This shift reflects social changes, such as delayed fatherhood due to career advancements, economic stability, and increased access to assisted reproductive technologies^5,6. Historically, when considering age and fertility, attention has focused on women, and it was believed that men could father offspring indefinitely⁷. Although this is partially true, it is now widely recognized that delaying fatherhood raises concerns about on impact on male reproductive health, pregnancy outcomes, and offspring well-being.

One of the hallmarks of male aging is the decline in sexual behavior, including reduced libido and erectile dysfunction⁸. Feldman et al.⁹ reported that the probability of severe erectile dysfunction triples in men aged 40 to 70 years. Additionally, sexual activity decreases with age, from an average of 6.5 sexual encounters per month at age 40 to 1–2 encounters after age 50. Similar trends have been observed in mice, where males aged 18 to 27 months exhibit reduced mating frequency and reproductive efficiency^10,11.

These changes are strongly influenced by age-related hormonal decline, particularly in testosterone levels, which are fundamental for spermatogenesis and fertility. Harman et al.¹² observed that, after the age of 30, testosterone levels in men decline by 0.4% to 2% per year. This pattern is also observed in various mouse strains, including C57BL/6¹³, CD1¹⁴, SAMP8¹⁵ and CBA/Ca¹⁶.

These hormonal changes may still be secondary to alterations in the testicular microenvironment. Neaves et al.¹⁷ reported that men aged 50–76 experience a 50% reduction in Leydig cells, compromising testosterone production and spermatogonia development. Additionally, Sertoli cell numbers decrease after the fifties in humans, reducing the supportive environment required for spermatogenesis.

Spermatogenesis is a highly regulated process that depends on a stable testicular microenvironment and hormonal balance. Three key elements are required for successful sperm production: (1) maintenance of normal cell cycle progression to sustain the spermatogonial population, (2) continuous meiotic division to generate haploid spermatids and (3) effective spermiogenesis to ensure structural integrity and functional maturation of spermatozoa¹⁸.

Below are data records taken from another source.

-- ==== Sys2Proof/Machine/Operands.lean ====
section
/-! DEFINITION. Operand forms: the latched range, the source descriptors, the coordinate-to-bit
translator (20_memory.md R92 to R94), and the row frame of the serial pixel stream (40_stage_driver.md
R149 to R151). -/

namespace Sys2Proof.Machine

open Sys2Proof

/-! ### The range and the sources -/

/-- `first`, the latched first row (R57). -/
def State.firstRow (s : State) : Nat := s.lat.first.toNat

/-- `count`, the latched row count (R57). -/
def State.rowCount (s : State) : Nat := s.lat.count.toNat

/-- The source that `SRC` or `NEWSRC` selects, with the base `lat_rdbase` (R121, R170, R173). -/
def State.newSource (src : Src) (fill : Byte) (s : State) : SrcDesc := ⟨src, fill, s.lat.rdbase⟩

/-- The source that `OLDSRC` selects, with the base `lat_rdold` (R121, R173). -/
def State.oldSource (src : Src) (fill : Byte) (s : State) : SrcDesc := ⟨src, fill, s.lat.rdold⟩

/-- `(FIXED, fill, 0)` (R172, R207). -/
def fixedSource (fill : Byte) : SrcDesc := ⟨.fixed, fill, 0⟩

/-- `RESd = (RES, 0, 0)` (R207). -/
def resSource : SrcDesc := ⟨.res, 0, 0⟩

/-- `OLDd = (OLD, 0, 0)` (R207). -/
def oldSource : SrcDesc := ⟨.old, 0, 0⟩

/-- `CheckRange(first, count, src)` passes (R153): the exact sum, with no wrap. -/
def rangeOk (p : Params) (first count : Nat) (src : Src) : Bool :=
  decide (first + count ≤ p.rows)
    && (match src with
        | .fixed => true
        | .res => decide (count ≤ p.segHeight)
        | .old => p.compMode == .dualBuffer && decide (count ≤ p.rows)
        | .reader => true)

/-- The address of source row `k`, modulo `2^32` (R147, R148). -/
def readerAddr (p : Params) (base : Word) (k : Nat) : Word := base + BitVec.ofNat 32 (k * p.bpr)

/-! ### The coordinate-to-bit translator -/

/-- What the translator answers (R92). -/
inductive Place where
  /-- Outside the canvas (R92). -/
  | outOfBounds
  /-- Inside the canvas, outside the segment (R93). -/
  | clipped
  /-- A byte of `RES` and a mask (R94). -/
  | at (byteIx : Nat) (mask : Byte)
  deriving DecidableEq, Repr

/-- The place of an in-segment pixel: byte `(x div 8) + k * BPR`, mask `1 << (x mod 8)` (R94). -/
def pixelPlace (p : Params) (x k : Nat) : Place := .at (x / 8 + k * p.bpr) (1#8 <<< (x % 8))

/-- The canvas check, then the segment clip, then the place (R92, R93, R94). -/
def translate (p : Params) (seg : Nat) (x y : Int) : Place :=
  if x < 0 ∨ (p.columns : Int) ≤ x ∨ y < 0 ∨ (p.rows : Int) ≤ y then .outOfBounds
  else if y < (seg * p.segHeight : Nat) ∨ (seg * p.segHeight + p.segHeight : Nat) ≤ y then .clipped
  else pixelPlace p x.toNat (y.toNat - seg * p.segHeight)

/-! ### The row frame -/

/-- `Pack(stage, s, p3, p2, p1, p0)` (R149). -/
def pack (c : StageCode) (stage : Stage) (s : Byte) (p3 p2 p1 p0 : Nat) : Byte :=
  driveCode c stage (s.getLsbD p3) ++ driveCode c stage (s.getLsbD p2)
    ++ driveCode c stage (s.getLsbD p1) ++ driveCode c stage (s.getLsbD p0)

/-- `EVEN` (R150): the odd bit positions, from the last source byte on. -/
def evenBytes (c : StageCode) (stage : Stage) (src : List Byte) : List Byte :=
  src.reverse.map fun b => pack c stage b 7 5 3 1

/-- `SCAN` (R150): row `r` is slot `r mod 4` of byte `r div 4`. -/
def scanBytes (bps r : Nat) : List Byte :=
  (List.range bps).map fun k => if k = r / 4 then 0xC0#8 >>> (2 * (r % 4)) else 0

/-- `ODD` (R150): the even bit positions, from the first source byte on. -/
def oddBytes (c : StageCode) (stage : Stage) (src : List Byte) : List Byte :=
  src.map fun b => pack c stage b 0 2 4 6

/-- `Payload(stage, r, S)` (R150). -/
def payload (p : Params) (stage : Stage) (r : Nat) (src : List Byte) : List Byte :=
  evenBytes p.stageCode stage src ++ scanBytes p.bps r ++ oddBytes p.stageCode stage src

/-- `RowFrame(stage, r, S)` (R151). -/
def rowFrame (p : Params) (stage : Stage) (r : Nat) (src : List Byte) : List Byte :=
  p.gateSource ++ p.rowPrefix ++ payload p stage r src ++ p.channelSelect

end Sys2Proof.Machine
end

However, aging disrupts these processes, affected physically, such as a compromised blood-testis barrier, thinner tunica albuginea, and degenerated seminiferous tubules¹⁹; through spontaneous mutations^20,21, cellular apoptosis, abnormal metabolism, reduced ability to resist oxidative damage²², and epigenetic modifications²³. Leading to increased rates of abnormal sperm morphology, DNA fragmentation, and reduced motility.

Eskenazi et al.²⁴ demonstrated sperm concentration decrease in men (5% at 30, 10% at 50, and 35% at 80). Kumar et al.²⁵ observed that men aged between 21 and 28 years had 26.05% of sperm with normal morphology, while men aged between 50 and 60 years had 19.73%, resulting in a 6.32% decrease in the percentage of healthy sperm. Pino et al.²⁶ reported that men over 50 presented reduced ejaculate volume, sperm concentration, and increased DNA fragmentation, while men over 31 already showed decreased sperm motility. Similarly, Sloter et al.²⁷ reported an annual decline of 0.8% in total motility and 0.9% in progressive motility.

Age-related sperm alterations extend beyond male fertility, negatively impacting pregnancy outcomes and offspring health. Women with partners aged ≥ 45 years have a 48% increased risk of stillbirth, a 19% higher likelihood of low birth weight, and a 13% increased risk of preterm birth²⁸. Additionally, a meta-analysis of 975 studies confirmed that paternal age ≥ 45 years significantly increases the risk of spontaneous miscarriage, with risk rising progressively from age 40 onward²⁹. Also, some studies have reported IVF/ICSI success rate³⁰, chromosomal errors³¹ and a decline in placentas³² weight. Additionally, long-term health repercussions for offspring, such as neurocognitive disorders, have been observed^33,34,35.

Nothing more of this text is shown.